-- ==== Sys2Proof/Laws/PerInstr.lean ====
section
/-!
SUPPORT. Laws/PerInstr.lean: a well-formed access through BAR2 or BAR4 carries 1 to 4,096 bytes and stays inside its BAR (R57, R66, R95, R96).
-/
namespace Sys2Proof

/-- The place, length and BAR size of a command that is an access through BAR2 or BAR4, a bulk access. -/
def Laws.Wf.reach : Instr → Option (Nat × Nat × Nat)
  | .stageWriteBar2 off bytes => some (off.toNat, bytes.length, 268435456)
  | .bar2Read off len _ => some (off.toNat, len, 268435456)
  | .bar2Write off bytes _ => some (off.toNat, bytes.length, 268435456)
  | .bar4Read off len => some (off.toNat, len, 1048576)
  | .bar4Write off bytes => some (off.toNat, bytes.length, 1048576)
  | _ => none

/-- A well-formed command's bulk access lies in its BAR and carries what one packet can. -/
def Laws.Wf.Statement (i : Instr) : Prop :=
  i.wf = true → ∀ r, Laws.Wf.reach i = some r → 1 ≤ r.2.1 ∧ r.2.1 ≤ maxPayload ∧ r.1 + r.2.1 ≤ r.2.2

/-- A command that is no bulk access. -/
theorem Laws.Wf.of_none {i : Instr} (h : Laws.Wf.reach i = none) : Laws.Wf.Statement i := by
  intro _ r hr; rw [h] at hr; cases hr

theorem Laws.Wf.vinAuxRise : Laws.Wf.Statement (.vinAuxRise) := Laws.Wf.of_none rfl

theorem Laws.Wf.vinMainRise : Laws.Wf.Statement (.vinMainRise) := Laws.Wf.of_none rfl

theorem Laws.Wf.resetNRise : Laws.Wf.Statement (.resetNRise) := Laws.Wf.of_none rfl

theorem Laws.Wf.resetNLow : ∀ (ns : Nat), Laws.Wf.Statement (.resetNLow ns) := fun _ => Laws.Wf.of_none rfl

theorem Laws.Wf.vinAuxLoss : Laws.Wf.Statement (.vinAuxLoss) := Laws.Wf.of_none rfl

theorem Laws.Wf.railCheck : ∀ (mainMv mainDa auxMv auxCa : Nat), Laws.Wf.Statement (.railCheck mainMv mainDa auxMv auxCa) := fun _ _ _ _ => Laws.Wf.of_none rfl

theorem Laws.Wf.pciePerstNChange : ∀ (high : Bool), Laws.Wf.Statement (.pciePerstNChange high) := fun _ => Laws.Wf.of_none rfl

theorem Laws.Wf.thermalSample : ∀ (die : Vector (BitVec 8) 16) (hbm0 hbm1 : BitVec 8), Laws.Wf.Statement (.thermalSample die hbm0 hbm1) := fun _ _ _ => Laws.Wf.of_none rfl

theorem Laws.Wf.throttleEntry : Laws.Wf.Statement (.throttleEntry) := Laws.Wf.of_none rfl

theorem Laws.Wf.throttleRelease : Laws.Wf.Statement (.throttleRelease) := Laws.Wf.of_none rfl

theorem Laws.Wf.thermalTrip : Laws.Wf.Statement (.thermalTrip) := Laws.Wf.of_none rfl

theorem Laws.Wf.bootRomReady : Laws.Wf.Statement (.bootRomReady) := Laws.Wf.of_none rfl

theorem Laws.Wf.stageWriteBar2 : ∀ (offset : BitVec 28) (bytes : List Byte), Laws.Wf.Statement (.stageWriteBar2 offset bytes) := by
  intro offset bytes h r hr
  cases hr
  have h' := of_decide_eq_true h
  exact ⟨h'.1, h'.2.1, h'.2.2⟩

theorem Laws.Wf.stageDataWrite : ∀ (path : Path) (data : Reg), Laws.Wf.Statement (.stageDataWrite path data) := fun _ _ => Laws.Wf.of_none rfl

theorem Laws.Wf.bootGo : ∀ (path : Path), Laws.Wf.Statement (.bootGo path) := fun _ => Laws.Wf.of_none rfl

theorem Laws.Wf.verifyDone : ∀ (us : Nat), Laws.Wf.Statement (.verifyDone us) := fun _ => Laws.Wf.of_none rfl

theorem Laws.Wf.initDone : ∀ (us : Nat) (trainUs : Nat) (repairs : Nat) (defaults : List (Nat × Reg)) (fail : Option InitFail), Laws.Wf.Statement (.initDone us trainUs repairs defaults fail) := fun _ _ _ _ _ => Laws.Wf.of_none rfl

theorem Laws.Wf.initStepTimeout : ∀ (step : InitStop) (us : Nat), Laws.Wf.Statement (.initStepTimeout step us) := fun _ _ => Laws.Wf.of_none rfl

theorem Laws.Wf.rbCommit : ∀ (path : Path), Laws.Wf.Statement (.rbCommit path) := fun _ => Laws.Wf.of_none rfl

theorem Laws.Wf.ownerProg : ∀ (path : Path) (confirm : BitVec 16), Laws.Wf.Statement (.ownerProg path confirm) := fun _ _ => Laws.Wf.of_none rfl

theorem Laws.Wf.fuseProgDone : Laws.Wf.Statement (.fuseProgDone) := Laws.Wf.of_none rfl
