-- ==== Sys2Proof/Tests/Slice0.lean ====
section
/-!
SUPPORT. Tests/Slice0.lean: small states, a witness for the hypotheses of each statement, one ill-formed command for each check of
WellFormed, and a few values the spec prints.
-/
namespace Sys2Proof.Tests

open Sys2Proof Sys2Proof.Machine

-- One theorem after another: elaborated side by side, these kernel evaluations would open a thread each.
set_option Elab.async false

/-! ### Small states -/

/-- Fields set one after another. -/
def setAll (l : List (Fld × Nat)) (s : State) : State := l.foldl (fun t e => t.setFld e.1 e.2) s

/-- In service, every path open: power, link, and the masks of the PCIe port and the control cores all ones. -/
def up : State :=
  setAll (((List.range 5).map (fun k => (pageMask 28 k, 2 ^ 48 - 1))) ++ ((List.range 5).map (fun k => (pageMask 29 k, 2 ^ 48 - 1)))
      ++ [(FAB.M_HBM_READ 28, 65535), (FAB.M_HBM_WRITE 28, 65535)])
    { State.reset with
      ready := .ready, valid := true, cyc := 4000000000, ctr := 10737418240 * 4000000000
      pins := { resetN := true, perstN := true }
      pwr := { aux := true, main := true, core := true }
      clk := { keeperPll := true, rootPll := true }
      hif := { linkUp := true, lanesOn := true } }

/-- Before an image: power, link, READY WAIT_IMAGE. -/
def waiting : State := { up with ready := .waitImage, regs := [] }

/-- In service, with every port ACTIVE. -/
def linked : State := setAll ((PTP.CFG_PORT_MASK, 15) :: (List.range 4).map (fun n => (LANE.STAT_STATE n, 6))) up

def dark : State := State.reset
def mainOutNow : State := { up with pwr := { up.pwr with mainOut := true } }
def mainFirst : State := { State.reset with pwr := { main := true } }
def auxOnly : State := { State.reset with pwr := { aux := true } }
def auxLate : State := { State.reset with pwr := { aux := true }, cyc := msCyc 200 + 1 }
def railsIn : State := { State.reset with pwr := { aux := true, main := true } }
def coldHold : State := { up with ready := .cold, pwr := { aux := true, main := true, coldAt := some 0 }, cyc := msCyc 10 }
def ppsHigh : State := { up with pins := { up.pins with ppsOut := true } }
def hot : State := { up with pwr := { up.pwr with hotRun := 100 } }
def cool : State := setAll [(KPR.THERM_STAT_THROTTLE, 1)] { up with pwr := { up.pwr with coolRun := 1000000 } }
def tripping : State := { up with pwr := { up.pwr with tripRun := 2 } }
def railBad : State := { up with pwr := { up.pwr with badMain := 1 } }
def warmDog : State := setAll [(KPR.WDOG_CFG_WARM, 1)] up
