-- ==== Sys2Proof/Proofs/Attestation.lean ====
section
/-!
PROOFS. Proofs/Attestation.lean: how a command over a path ends as its effect left the state, what each of SEC's attestation and fuse reading
operations leaves, and the statement on them (R78, R81, R87 to R89).
-/
namespace Sys2Proof.Machine

/-! ### The state at the end of a command -/

/-- A command from `s` whose effect left `u` ends in `t`: the effect's state, but for what the end of every command moves, the attention
generation, the replies and the free values' counter (R92, R106), with the queue of `s`. -/
def EndsAs (s u t : State) : Prop :=
  t = { u with attnGen := t.attnGen, replies := t.replies, free := t.free, pending := s.pending }

section
variable {s u t : State}

theorem EndsAs.regs (h : EndsAs s u t) : t.regs = u.regs := by rw [h]

theorem EndsAs.sec (h : EndsAs s u t) : t.sec = u.sec := by rw [h]

theorem EndsAs.fld (h : EndsAs s u t) (f : Fld) : t.fld f = u.fld f := State.fld_congr h.regs f

theorem EndsAs.regsKept (h : EndsAs s u t) {keys : List Nat} (hu : Safety.RegsKept s u keys) : Safety.RegsKept s t keys :=
  fun key hk => (State.reg_congr h.regs key).trans (hu key hk)

theorem EndsAs.memoryKept (h : EndsAs s u t) (hu : Safety.MemoryKept s u) : Safety.MemoryKept s t := by
  obtain ⟨hhbm, hgal, heng, htime, hhost, hotp, -⟩ := hu
  rw [h]
  exact ⟨hhbm, hgal, heng, htime, hhost, hotp, rfl⟩

/-- A command of one cycle that takes no path ends as its effect left the state. -/
theorem finish_endsAs (s u : State) : Safety.Ends (finish s u) (EndsAs s u) := ⟨finished s u, rfl, rfl⟩

/-- An accepted write of a register that R86 does not measure ends as its behaviour left the state. -/
theorem write_endsAs {path : Path} {addr : Nat} (h : Safety.Open path addr s) (data : Reg) (op : RegOp) (hok : (op s).2 = .ok) :
    Safety.Ends (finishWrite path s (hostWrite path addr data true false op s)) (EndsAs s (op s).1) := by
  have happ : applied addr data false op s = op s := by simp [applied]
  obtain ⟨t, ht, he⟩ := finishWrite_next path s (op s)
  exact ⟨t, by rw [hostWrite_open h data false op hok, happ, ht], he⟩

/-! ### The Reply Status Word of a read -/

/-- The RSW is a function of the registers, READY and the attention generation (R90). -/
theorem State.rsw_congr (hregs : s.regs = t.regs) (hready : s.ready = t.ready) (hgen : s.attnGen = t.attnGen) (c : Code) :
    s.rsw c = t.rsw c := by
  have hset : s.pendingSet = t.pendingSet := State.pendingSet_congr hregs hready
  simp [State.rsw, State.attnClass, State.reg_congr hregs, hset, hready, hgen]

/-- The reply to a read carries the RSW of the state that the read ends in, with the read's CODE (R90). -/
theorem finishRead_rsw {path : Path} (hr : s.reaches path = true) (r : State × Reg × Code) :
    Safety.Ends (finishRead path s r) (fun t => t.replies.rsw = some (t.rsw r.2.2)) := by
  have hcond : ¬ s.reaches path = false := by simp [hr]
  unfold finishRead done
  rw [if_neg hcond]
  cases path <;> exact ⟨_, rfl, congrArg some (State.rsw_congr rfl rfl rfl _)⟩

/-- A kept CODE takes the place of OK alone (R101). -/
theorem deliverCode_of_ne_ok {addr : Nat} {r : State × Reg × Code} (h : r.2.2 ≠ .ok) : deliverCode addr r = r := by
  simp [deliverCode, h]

/-- A read that passes every gate ends as the register's own behaviour left the state, with its data in the reply, and its CODE in the RSW
where that is other than OK. -/
theorem read_endsAs {path : Path} {addr : Nat} (h : Safety.OpenRead path addr s) (run : ReadOp) :
    Safety.Ends (finishRead path s (hostRead path addr true run s)) (fun t =>
      EndsAs s (run s).1 t ∧ t.replies.data = (run s).2.1 ∧ ((run s).2.2 ≠ .ok → t.replies.rsw = some (t.rsw (run s).2.2))) := by
  obtain ⟨t, ht, hdata, he⟩ := read_ends h run
  refine ⟨t, ht, he, hdata, fun hne => ?_⟩
  have hrun : hostRead path addr true run s = run s := by
    rcases hostRead_open h run with hw | hw
    · exact hw
    · exact hw.trans (deliverCode_of_ne_ok hne)
  obtain ⟨t', ht', hrsw⟩ := finishRead_rsw h.1 (run s)
  rw [hrun, ht'] at ht
  cases ht
  exact hrsw

/-! ### Registers kept -/

/-- A field written of a listed register keeps the others. -/
theorem regsKept_setFld {keys : List Nat} (h : Safety.RegsKept s u keys) {f : Fld} (hf : f.key ∈ keys) (v : Nat) :
    Safety.RegsKept s (u.setFld f v) keys := fun key hk =>
  (State.reg_setFld_ne u f v key (fun e => hk (e ▸ hf))).trans (h key hk)

end

/-! ### Attestation (R87 to R89) -/

section
variable (s : State)

/-- SEC with `j` as the report under way. -/
def State.withJob (j : AttJob) : State := { s with sec := { s.sec with job := some j } }

/-- What GO latches (R87, R88). -/
def State.attLatch : AttJob :=
  ⟨((List.range 8).map (fun i => leBytes 4 (s.fld (SEC.ATT_NONCE_BYTES i)))).flatten, secOf s.ctr, nsOf s.ctr, s.sec.measured, s.sec.count⟩

/-- In service and with no report under way, GO is accepted, latches and shows BUSY (R87). -/
theorem attGo_of_idle (hi : s.inService = true) (hj : s.sec.job = none) :
    attGo s = (((s.withJob s.attLatch).setFld SEC.ATT_STAT_VALID 0).setFld SEC.ATT_STAT_BUSY 1, .ok) := by
  unfold attGo
  rw [if_neg (by simp [hi]), if_neg (by simp [hj])]
  rfl

/-- The job's report stands in SEC, signed with a salt, and the free values that gave the salt are spent (R87, R88). -/
def State.reported (j : AttJob) (salt : List Byte) : State :=
  { s with
    free := s.free + 32
    sec := { s.sec with
      job := none
      report := s.reportBody j ++ rsaSign s.idModulus s.idPrivate (sha256 (s.reportBody j)) salt } }

/-- In service the job under way ends with its report, signed with some salt of 32 bytes; VALID is set and GEN counts (R87, R88). -/
theorem execAttReportDone_of_job {j : AttJob} (hj : s.sec.job = some j) (hi : s.inService = true) :
    ∃ salt : List Byte, salt.length = 32 ∧ execAttReportDone s
      = finish s ((((s.reported j salt).setFld SEC.ATT_STAT_VALID 1).setFld SEC.ATT_STAT_BUSY 0).wrapFld SEC.ATT_STAT_GEN) := by
  refine ⟨(s.freeBytes 32).1, by simp [State.freeBytes], ?_⟩
  unfold execAttReportDone
  simp only [hj, hi, Bool.true_eq_false, if_false]
  rfl

/-- With a valid report, a read of ATT_DATA below word 160 answers the word at ATT_INDEX, which increments (R89). -/
theorem attData_of_valid (hv : s.fld SEC.ATT_STAT_VALID = 1) (hlt : s.fld SEC.ATT_INDEX_INDEX < 160) :
    attData s = (s.setFld SEC.ATT_INDEX_INDEX (s.fld SEC.ATT_INDEX_INDEX + 1),
      BitVec.ofNat 48 (leNat ((s.sec.report.drop (4 * s.fld SEC.ATT_INDEX_INDEX)).take 4)), .ok) := by
  simp [attData, hv, hlt]

/-! ### Fuse reads (R78, R81) -/

/-- A read of OTP_DATA changes nothing but the index, which it advances. -/
theorem otpData_state : (otpData s).1 = s.setFld SEC.OTP_INDEX_INDEX (s.fld SEC.OTP_INDEX_INDEX + 1) := by
  unfold otpData; dsimp only; split <;> rfl

/-- A read of OTP_DATA answers the word at INDEX, zero for those of ID_PRIV. -/
theorem otpData_data : (otpData s).2.1
    = if 320 ≤ s.fld SEC.OTP_INDEX_INDEX then 0 else BitVec.ofNat 48 (s.otpWord (s.fld SEC.OTP_INDEX_INDEX)) := by
  unfold otpData; dsimp only; split <;> rfl

/-- The words of ID_PRIV answer CODE PERMISSION (R81). -/
theorem otpData_code_of_idPriv (h : 320 ≤ s.fld SEC.OTP_INDEX_INDEX) : (otpData s).2.2 = .permission := by
  simp [otpData, h]

end

/-! ### The commands -/

section
variable {s : State}

/-- R87: GO latches the nonce, the time and the measurement, and BUSY replaces VALID. -/
theorem execAttGo_ends {path : Path} (h : Safety.Open path 0x30E0 s) (hi : s.inService = true) (hj : s.sec.job = none) :
    Safety.Ends (execAttGo path s) (fun t => t.sec.job = some s.attLatch ∧ t.fld SEC.ATT_STAT_VALID = 0 ∧ t.fld SEC.ATT_STAT_BUSY = 1
      ∧ Safety.MemoryKept s t ∧ Safety.RegsKept s t [0x30E8]) := by
  have hgo := attGo_of_idle s hi hj
  obtain ⟨t, ht, he⟩ := write_endsAs h 1 attGo (by rw [hgo])
  rw [hgo] at he
  refine ⟨t, ht, by rw [he.sec]; rfl, ?_, ?_, ?_, ?_⟩
  · rw [he.fld, State.fld_setFld_ne _ _ _ _ (by decide) (by decide), State.fld_setFld_self _ _ _ (by decide)]; rfl
  · rw [he.fld, State.fld_setFld_self _ _ _ (by decide)]; rfl
  · exact he.memoryKept ⟨rfl, rfl, rfl, rfl, rfl, rfl, rfl⟩
  · exact he.regsKept (regsKept_setFld (regsKept_setFld (fun _ _ => rfl) (by decide) _) (by decide) _)

/-- R87, R88: the report is the 256 bytes of R88 and their signature; VALID replaces BUSY and GEN counts. -/
theorem execAttReportDone_ends {j : AttJob} (hj : s.sec.job = some j) (hi : s.inService = true) :
    Safety.Ends (execAttReportDone s) (fun t => t.sec.job = none ∧ t.fld SEC.ATT_STAT_VALID = 1 ∧ t.fld SEC.ATT_STAT_BUSY = 0
      ∧ t.fld SEC.ATT_STAT_GEN = (s.fld SEC.ATT_STAT_GEN + 1) % 256
      ∧ (∃ salt : List Byte, salt.length = 32
          ∧ t.sec.report = s.reportBody j ++ rsaSign s.idModulus s.idPrivate (sha256 (s.reportBody j)) salt)
      ∧ Safety.MemoryKept s t ∧ Safety.RegsKept s t [0x30E8]) := by
  obtain ⟨salt, hsalt, hdone⟩ := execAttReportDone_of_job s hj hi
  obtain ⟨t, ht, he⟩ := finish_endsAs s
    ((((s.reported j salt).setFld SEC.ATT_STAT_VALID 1).setFld SEC.ATT_STAT_BUSY 0).wrapFld SEC.ATT_STAT_GEN)
  refine ⟨t, hdone.trans ht, by rw [he.sec]; rfl, ?_, ?_, ?_, ⟨salt, hsalt, by rw [he.sec]; rfl⟩, ?_, ?_⟩
  · rw [he.fld, State.wrapFld, State.fld_setFld_ne _ _ _ _ (by decide) (by decide), State.fld_setFld_ne _ _ _ _ (by decide) (by decide),
      State.fld_setFld_self _ _ _ (by decide)]; rfl
  · rw [he.fld, State.wrapFld, State.fld_setFld_ne _ _ _ _ (by decide) (by decide), State.fld_setFld_self _ _ _ (by decide)]; rfl
  · rw [he.fld, State.fld_wrapFld_self _ _ _ (by decide), State.fld_setFld_ne _ _ _ _ (by decide) (by decide),
      State.fld_setFld_ne _ _ _ _ (by decide) (by decide)]; rfl
  · exact he.memoryKept ⟨rfl, rfl, rfl, rfl, rfl, rfl, rfl⟩
  · exact he.regsKept
      (regsKept_setFld (regsKept_setFld (regsKept_setFld (fun _ _ => rfl) (by decide) _) (by decide) _) (by decide) _)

> **Prompt**: Taking the entries above, write out exactly the lines starting with the line containing "def coldHold : State" and going on through the line containing "a command -/", both included, and nothing else.

> **Written answer**:
def coldHold : State := { up with ready := .cold, pwr := { aux := true, main := true, coldAt := some 0 }, cyc := msCyc 10 }
def ppsHigh : State := { up with pins := { up.pins with ppsOut := true } }
def hot : State := { up with pwr := { up.pwr with hotRun := 100 } }
def cool : State := setAll [(KPR.THERM_STAT_THROTTLE, 1)] { up with pwr := { up.pwr with coolRun := 1000000 } }
def tripping : State := { up with pwr := { up.pwr with tripRun := 2 } }
def railBad : State := { up with pwr := { up.pwr with badMain := 1 } }
def warmDog : State := setAll [(KPR.WDOG_CFG_WARM, 1)] up
-- ==== Sys2Proof/Proofs/Attestation.lean ====
section
/-!
PROOFS. Proofs/Attestation.lean: how a command over a path ends as its effect left the state, what each of SEC's attestation and fuse reading
operations leaves, and the statement on them (R78, R81, R87 to R89).
-/
namespace Sys2Proof.Machine

/-! ### The state at the end of a command -/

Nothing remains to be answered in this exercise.